First, a method for measuring the content of insoluble matter, the K value of polymer powder, the pH, the solid content, the amount of residual N-vinyl-2-pyrrolidone, and the average particle size will be described.
(1) Content measurement of insoluble matter (preparation of ion-exchanged water from which insoluble matter has been removed)
Ion exchange water is filtered through a filter having a pore diameter of 0.45 μm (manufactured by ADVANTEC, mixed cellulose ester system, diameter 90 mm), and 5,000 g of ion exchange water from which insoluble matter has been removed is collected.

(Preparation of suction filter)
The weight of a polytetrafluoroethylene filter (Sartorius, diameter 50 mm) having a pore diameter of 1.2 μm is accurately weighed to 0.0001 g (W ₁ g), and then set on a suction filter. Next, 50 g of isopropanol is filtered, and 50 g of ion-exchanged water from which insoluble matter has been removed is filtered to make the filter hydrophilic.

(Preparation of measurement sample)
<PH adjusted monomer solution>
A monomer solution with a pH adjusted obtained in the process of producing a vinylpyrrolidone polymer solution is used as a measurement sample.

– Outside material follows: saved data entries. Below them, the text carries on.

/-- The model's choice (log 1): with no command waiting, an event that is due becomes the waiting command without time passing; with none
due, a channel's entry whose expiry instant ends is raised as LATE (R113); with none of these, one tick passes. What the tick does is the
rules': device time and the carrier move outside QUIET and start-up (R1, R2), and start-up, the wake, the transmitter, the frame timeout and
the conversion in progress have one tick less left (R12, R13, R100, R164, R166). That the link first deals with what waits at the instant
that ends (log 41), and that a turn-off long past is forgotten (log 20), are the model's. -/
def Obligations.IdleRaisesWhatIsDueOrTicks : Prop :=
  (∀ s : State, s.pending = [] → s.due ++ s.takingDue ≠ [] →
    ∃ t i, step s = .next t ∧ i ∈ s.due ++ s.takingDue ∧ t.pending = [i] ∧ t.tb = s.tb ∧ t.ch = s.ch ∧
      t.sched = s.sched) ∧
  (∀ s : State, s.pending = [] → s.due = [] → s.takingDue = [] → s.expiring ≠ [] →
    ∃ (t : State) (e : Entry) (c : Chan) (n : Nat), step s = .next t ∧ t.pending = [.late e.slot] ∧ e ∈ s.sched.timeline ∧
      e.owner = .chan c ∧ e.tol = some n ∧ notBefore s.tb.now (addTicks e.due n) = true ∧ t.tb = s.tb ∧ t.ch = s.ch ∧
      t.sched = s.sched ∧ t.link = s.link) ∧
  (∀ s : State, s.pending = [] → s.due = [] → s.takingDue = [] → s.expiring = [] →
    ∃ (t : State) (l : Link), step s = .next t ∧ t.pending = [] ∧ t.prot = s.prot ∧ t.sup = s.sup ∧
      (s.mayTransmit = false ∨ s.link.unfinished = false → l = s.link) ∧
      (s.mayTransmit = true → s.link.unfinished = true → l = s.instantOver.link) ∧
      t.link =
        { l with
          tx :=
            match l.tx with
            | .idle => .idle
            | .sending cs e n => .sending cs e (n - 1)
            | .gap n => .gap (n - 1)
          rxLeft := l.rxLeft - 1
          batch := 0 } ∧
      t.power =
        (match s.power.phase with
          | .startUp n => { s.power with phase := .startUp (n - 1) }
          | _ => s.power) ∧
      t.sched = { s.sched with conv := s.sched.conv.map (fun v => { v with left := v.left - 1 }) } ∧
      (s.power.phase = .running → s.tb.dev ≠ .quiet →
        let u := (s.tb.now + 1 - s.tb.masterStart).toNat % (2 * s.tb.h)
        t.tb =
          { s.tb with
            now := s.tb.now + 1, count := if u < s.tb.h then u else 2 * s.tb.h - u, up := decide (u < s.tb.h) }) ∧
      (s.power.phase ≠ .running ∨ s.tb.dev = .quiet →
        t.ch = s.ch ∧ t.tb = { s.tb with wakeLeft := s.tb.wakeLeft.map (fun n => n - 1) }) ∧
      ∀ c, t.chan c = { s.chan c with gates := (t.chan c).gates } ∧
        ∀ x, (t.chan c).gates.get x =
          { (s.chan c).gates.get x with
            topOff := ((t.chan c).gates.get x).topOff, bottomOff := ((t.chan c).gates.get x).bottomOff })

/-! ### Invariants -/

/-- R65: the two switches of a phase are never on together. -/
def Obligations.GatesStayApart : Prop :=
  ∀ s t : State, s.gatesApart → step s = .next t → t.gatesApart

/-- R121: requested equals converted plus late plus flushed plus those waiting or converting. -/
def Obligations.SampleCountersStayInBalance : Prop :=
  ∀ s t : State, s.countersAgree → step s = .next t → t.countersAgree

/-- R104, R168, R170, R172: the queues keep their bounds, and the timeline one entry a slot. -/
def Obligations.QueuesKeepTheirBounds : Prop :=
  ∀ s t : State, s.queuesBounded ∧ s.oneEntryPerSlot → step s = .next t → t.queuesBounded ∧ t.oneEntryPerSlot

/-- R149: ATTN follows its three conditions. -/
def Obligations.AttnFollowsItsConditions : Prop :=
  ∀ s t : State, s.attnRight → step s = .next t → t.attnRight

/-- R157, R10: while the device is LOCKED or QUIET no channel drives its gates or calibrates. -/
def Obligations.NoChannelRunsWhileLockedOrQuiet : Prop :=
  ∀ s t : State, s.restrained → step s = .next t → t.restrained

/-- R3, R103, R116, R148, R152: the carrier, the class levels, the limits, the aux plan and supervision's values keep their ranges. -/
def Obligations.SettingsStayInRange : Prop :=
  ∀ s t : State, s.settingsInRange ∧ s.auxPlanInRange ∧ s.supervisionInRange → step s = .next t →
    t.settingsInRange ∧ t.auxPlanInRange ∧ t.supervisionInRange

/-- R41, R42, R45: amplitude, rate, accumulator, age and the setpoint slot keep their ranges. -/
def Obligations.VectorModulatorsStayInRange : Prop :=
  ∀ s t : State, s.vectorsInRange → step s = .next t → t.vectorsInRange

/-- R23, R137, R140: the switches and plans of a channel fit its state, and a trip record and a safe state stand exactly in
TRIPPED. -/
def Obligations.GatesFitTheChannelState : Prop :=
  ∀ s t : State, s.channelsFit → step s = .next t → t.channelsFit

/-- The state after reset meets every invariant above. It is the instant at which start-up begins, with the levels of the pins that log 7
names, the bookkeeping values of log 35, the idle transmitter of log 45, the recorded cause of log 47 and the released levels of log
48. -/
def Obligations.ResetMeetsEveryInvariant : Prop :=
  State.reset.gatesApart ∧ State.reset.countersAgree ∧ State.reset.queuesBounded ∧ State.reset.oneEntryPerSlot ∧
    State.reset.attnRight ∧ State.reset.restrained ∧ State.reset.settingsInRange ∧ State.reset.auxPlanInRange ∧
    State.reset.supervisionInRange ∧ State.reset.vectorsInRange ∧ State.reset.channelsFit

/-! ### Who writes what -/

/-- R36 to R39, R99: a zero offset is written by a reset, or by the 64th result of the channel's calibration, which lies in the accepted
span. -/
def Obligations.OnlyCalibrationOrResetWritesTheZeroOffset : Prop :=
  ∀ (i : Instr) (s t : State) (c : Chan), exec i s = .next t → (t.chan c).z ≠ (s.chan c).z →
    let ends := (s.chan c).state = .calibrating ∧ (t.chan c).state = .stopped ∧ 1648 ≤ (t.chan c).z ∧ (t.chan c).z ≤ 2448
    (∃ v, i = .powerOnReset v) ∨ i = .pinReset ∨
    ((i = .messageReset ∨ i = .frameSent) ∧ ∃ cs n, s.link.tx = .sending cs .messageReset n) ∨
    (i = .calDone c ∧ ends ∧ 64 ≤ (s.chan c).calResults) ∨
    (∃ raw v, i = .conversionComplete raw ∧ s.sched.conv = some v ∧ v.entry.owner = .chan c ∧ v.entry.purpose = .cal ∧ ends ∧
      64 ≤ (s.chan c).calResults + 1)

/-- R3, R19 to R22, R152, R159: a staged record is written by CHANNEL_SETUP alone, an active record by ACTIVATE and at a period start
of the channel alone, H and D by CARRIER alone, resets apart; and supervision, once enabled, keeps Tc and Te and stays enabled until a
reset. -/
def Obligations.SettingsAreWrittenByTheirRequestsAlone : Prop :=
  ∀ (i : Instr) (s t : State) (c : Chan), exec i s = .next t → resetRow i = false →
    ((t.chan c).staged ≠ (s.chan c).staged → ∃ tag p, i = .channelSetup tag p) ∧
    ((t.chan c).active ≠ (s.chan c).active → (∃ tag p, i = .activate tag p) ∨ i = .channelPeriodStart c) ∧
    ((t.tb.h ≠ s.tb.h ∨ t.tb.d ≠ s.tb.d) → ∃ tag p, i = .carrier tag p) ∧
    (s.sup.enabled = true → t.sup.enabled = true ∧ t.sup.tc = s.sup.tc ∧ t.sup.te = s.sup.te)

/-! ### Frames and codes -/

/-- R163, R165, R167: the receiver, hunting, makes of the characters of a frame exactly that frame. -/
def Obligations.ReceiverReadsBackEveryFrame : Prop :=
  ∀ (type tag : Byte) (payload : List Byte), payload.length ≤ 56 →
    scan 0 (frameChars type tag payload) = ([.frame { type := type, tag := tag, payload := payload }], [])

/-- R175, R177: the frame of a well-formed request is read as that request. Which of two rows a STOP frame of an undefined mode, or a STOP
or STATUS frame of a wrong length, is read as is the model's choice (log 19); the well-formed requests include it. -/
def Obligations.FrameOfARequestIsReadAsThatRequest : Prop :=
  ∀ (i : Instr) (f : Frame), i.wf = true → i.frame = some f → f.instr = i

/-! ### The plan's numbers -/

/-- R46, R48 to R51: the voltages, the zero-sequence offset, the duties and the compare values. R50 to R52: duties lie in 0..65536, compare
values in 0..H; a larger duty never has a larger compare value; and over the sixteen dither indices a phase receives the extra tick in
exactly as many as its sixteenths. -/
def Obligations.ComparesFollowDutyAndDither : Prop :=
  (∀ nU amp : Nat,
    let n : Phase → Nat := fun x =>
      match x with | .u => nU | .v => (nU + 2048) % 3072 | .w => (nU + 1024) % 3072
    let v : Phase → Int := fun x => ((amp : Int) * sine (n x)) / 32768
    let z : Int := -((max (v .u) (max (v .v) (v .w)) + min (v .u) (min (v .v) (v .w))) / 2)
    ∀ x, ((vectorDuties nU amp).get x : Int) = max 0 (min 65536 (32768 + v x + z))) ∧
  (∀ h duty i : Nat, i < 16 →
    let c16 := h * (65536 - duty) / 4096
    let reversed := [0, 8, 4, 12, 2, 10, 6, 14, 1, 9, 5, 13, 3, 11, 7, 15]
    phaseCompare h duty i =
      { int := c16 / 16, six := c16 % 16, c := c16 / 16 + if reversed.getD i 0 < c16 % 16 then 1 else 0 }) ∧
  (∀ nU amp x, (vectorDuties nU amp).get x ≤ 65536) ∧
  (∀ h duty i, (phaseCompare h duty i).c ≤ h) ∧
  (∀ h d1 d2 : Nat, d1 ≤ d2 → compare16 h d2 ≤ compare16 h d1) ∧
  (∀ h duty : Nat,
    (((List.range 16).map (fun i => (phaseCompare h duty i).c)).sum = compare16 h duty))
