/-- A boundary that has been reached is met on its phase. -/
theorem execGateEdge_reached {c : Chan} {x : Phase} {s : State} {p : Plan} {t0 : Time} {n : Nat} (hr : s.clockRuns = true)
    (hp : (s.chan c).curPlan = some p) (ht : (s.chan c).latest = some t0)
    (hn : p.nextEdge s.tb.h x ((s.chan c).gates.get x).edges = some n) (hl : later (addTicks t0 n) s.tb.now = false) :
    execGateEdge c x s =
      .next (s.modCh c fun k => { k with
        gates := k.gates.set x (((s.chan c).gates.get x).meetEdge p (s.chan c).nextPlan x s.tb.h s.tb.d s.tb.now) }).settle := by
  simp only [execGateEdge, hr, hp, ht, hn, waitUntil_reached hl, done_eq]
  rfl

/-- A pending turn-on that has been reached is taken on its phase. -/
theorem execPendingTurnOn_reached {c : Chan} {x : Phase} {side : Side} {s : State} {at' : Time} (hr : s.clockRuns = true)
    (hp : ((s.chan c).gates.get x).pend side = some at') (hl : later at' s.tb.now = false) :
    ∃ u, execPendingTurnOn c x side s = .next u ∧ s.sameChannelsBut u c ∧
      (u.chan c).gates.get x = ((s.chan c).gates.get x).turnOn side s.tb.now := by
  refine ⟨(s.modGates c fun g => g.set x ((g.get x).turnOn side s.tb.now)).settle, ?_, fun y hy => ?_, ?_⟩
  · simp only [execPendingTurnOn, hr, hp, waitUntil_reached hl, done_eq]
  · rw [State.chan_settle]
    exact State.chan_modCh_other _ _ hy
  · rw [State.chan_settle, State.chan_modGates_same, PerPhase.get_set_same]

/-! What a turn-on does, by the complementary switch and its dead time (log 31). -/

theorem deadTimeOver_iff (now : Time) (off : Option TurnOff) :
    deadTimeOver now off = true ↔ ∀ o, off = some o → o.d ≤ ticksSince now o.time := by
  cases off <;> simp [deadTimeOver]

theorem turnOn_top_over {g : PhaseGate} {now : Time} (hb : g.bottom = false)
    (ho : ∀ o, g.bottomOff = some o → o.d ≤ ticksSince now o.time) :
    g.turnOn .top now = { g with top := true, topPend := none } := by
  simp [PhaseGate.turnOn, hb, (deadTimeOver_iff now g.bottomOff).2 ho]

theorem turnOn_bottom_over {g : PhaseGate} {now : Time} (ht : g.top = false)
    (ho : ∀ o, g.topOff = some o → o.d ≤ ticksSince now o.time) :
    g.turnOn .bottom now = { g with bottom := true, bottomPend := none } := by
  simp [PhaseGate.turnOn, ht, (deadTimeOver_iff now g.topOff).2 ho]

theorem turnOn_top_blocked {g : PhaseGate} (now : Time) (hb : g.bottom = true) :
    g.turnOn .top now = { g with topPend := none } := if_pos hb

theorem turnOn_bottom_blocked {g : PhaseGate} (now : Time) (ht : g.top = true) :
    g.turnOn .bottom now = { g with bottomPend := none } := if_pos ht

theorem turnOn_top_waits {g : PhaseGate} {now : Time} {o : TurnOff} (hb : g.bottom = false) (ho : g.bottomOff = some o)
    (hd : ticksSince now o.time < o.d) : g.turnOn .top now = { g with topPend := some (addTicks o.time o.d) } := by
  simp [PhaseGate.turnOn, hb, ho, deadTimeOver, Nat.not_le.2 hd, TurnOff.over]

theorem turnOn_bottom_waits {g : PhaseGate} {now : Time} {o : TurnOff} (ht : g.top = false) (ho : g.topOff = some o)
    (hd : ticksSince now o.time < o.d) : g.turnOn .bottom now = { g with bottomPend := some (addTicks o.time o.d) } := by
  simp [PhaseGate.turnOn, ht, ho, deadTimeOver, Nat.not_le.2 hd, TurnOff.over]

/-- Settles O54: a boundary is met as `PhaseGate.meetEdge_edgeMet` says, and a turn-on goes by the complementary switch. -/
theorem gateEdgesKeepDeadTime : Obligations.GateEdgesKeepDeadTime := by
  refine ⟨fun c x s p t0 n hr hp ht hedge hl => ?_, fun c x s at' hr hl => ?_⟩
  · have hn : p.nextEdge s.tb.h x ((s.chan c).gates.get x).edges = some n := by
      rcases hedge with ⟨v, hb, ⟨he, rfl⟩ | ⟨he, rfl⟩⟩ | ⟨t, hb, rfl, ⟨he, rfl⟩ | ⟨he, rfl⟩⟩
      · rw [nextEdge_vector hb, he]; rfl
      · rw [nextEdge_vector hb, he]; rfl
      · rw [nextEdge_step hb, he]; rfl
      · rw [nextEdge_step hb, he]; rfl
    exact ⟨_, PhaseGate.meetEdge_edgeMet _ _ _ _ _ _ _, execGateEdge_reached hr hp ht hn hl⟩
  · have reached : ∀ {side g}, ((s.chan c).gates.get x).pend side = some at' → ((s.chan c).gates.get x).turnOn side s.tb.now = g →
        ∃ u, exec (.pendingTurnOn c x side) s = .next u ∧ s.sameChannelsBut u c ∧ (u.chan c).gates.get x = g := by
      rintro side _ hpend rfl
      exact execPendingTurnOn_reached hr hpend hl
    exact ⟨fun hpend hb ho => reached hpend (turnOn_top_over hb ho),
      fun hpend ht ho => reached hpend (turnOn_bottom_over ht ho),
      fun hpend => ⟨fun hb => reached hpend (turnOn_top_blocked _ hb),
        fun o hb ho hd => reached hpend (turnOn_top_waits hb ho hd)⟩,
      fun hpend => ⟨fun ht => reached hpend (turnOn_bottom_blocked _ ht),
        fun o ht ho hd => reached hpend (turnOn_bottom_waits ht ho hd)⟩⟩

/-! ### The start and the expiry of a request (R108, R109, R112, R113) -/

/-- With the converter idle the arbiter's choice among the due entries starts. -/
theorem execConversionStart_chosen {s : State} {e : Entry} (hr : s.clockRuns = true) (hc : s.sched.conv = none)
    (he : arbiter (s.sched.timeline.filter (fun x => notBefore s.tb.now x.due)) = some e) :
    execConversionStart s = .next (s.startConversion e).settle := by
  obtain ⟨hmem, hdue⟩ := List.mem_filter.1 (arbiter_mem he)
  have hany : s.sched.timeline.any (·.isDue s.tb.now) = true := List.any_eq_true.2 ⟨e, hmem, hdue⟩
  have hchoice : arbiter (s.sched.timeline.filter (·.isDue s.tb.now)) = some e := he
  obtain ⟨first, rest, htl⟩ := List.exists_cons_of_ne_nil (List.ne_nil_of_mem hmem)
  simp only [execConversionStart, hr, hc, htl]
  rw [← htl, if_pos hany]
  simp only [hchoice, done_eq]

<Vinyl pyrrolidone polymer solution>
A measurement sample is prepared by adding ion-exchanged water from which insolubles have been removed to the vinylpyrrolidone polymer solution obtained by the production method of the present invention to adjust the vinylpyrrolidone polymer concentration to 2%.

<Vinyl pyrrolidone polymer powder>
Add 4,900 g of ion-exchanged water from which insoluble materials have been removed to a 5 L beaker, add 100 g of vinylpyrrolidone polymer powder while stirring with a stirring blade, and take 60 minutes at 25 ° C. Dissolve. By this operation, 5,000 g of a 2% vinylpyrrolidone polymer powder aqueous solution is obtained and used as a measurement sample.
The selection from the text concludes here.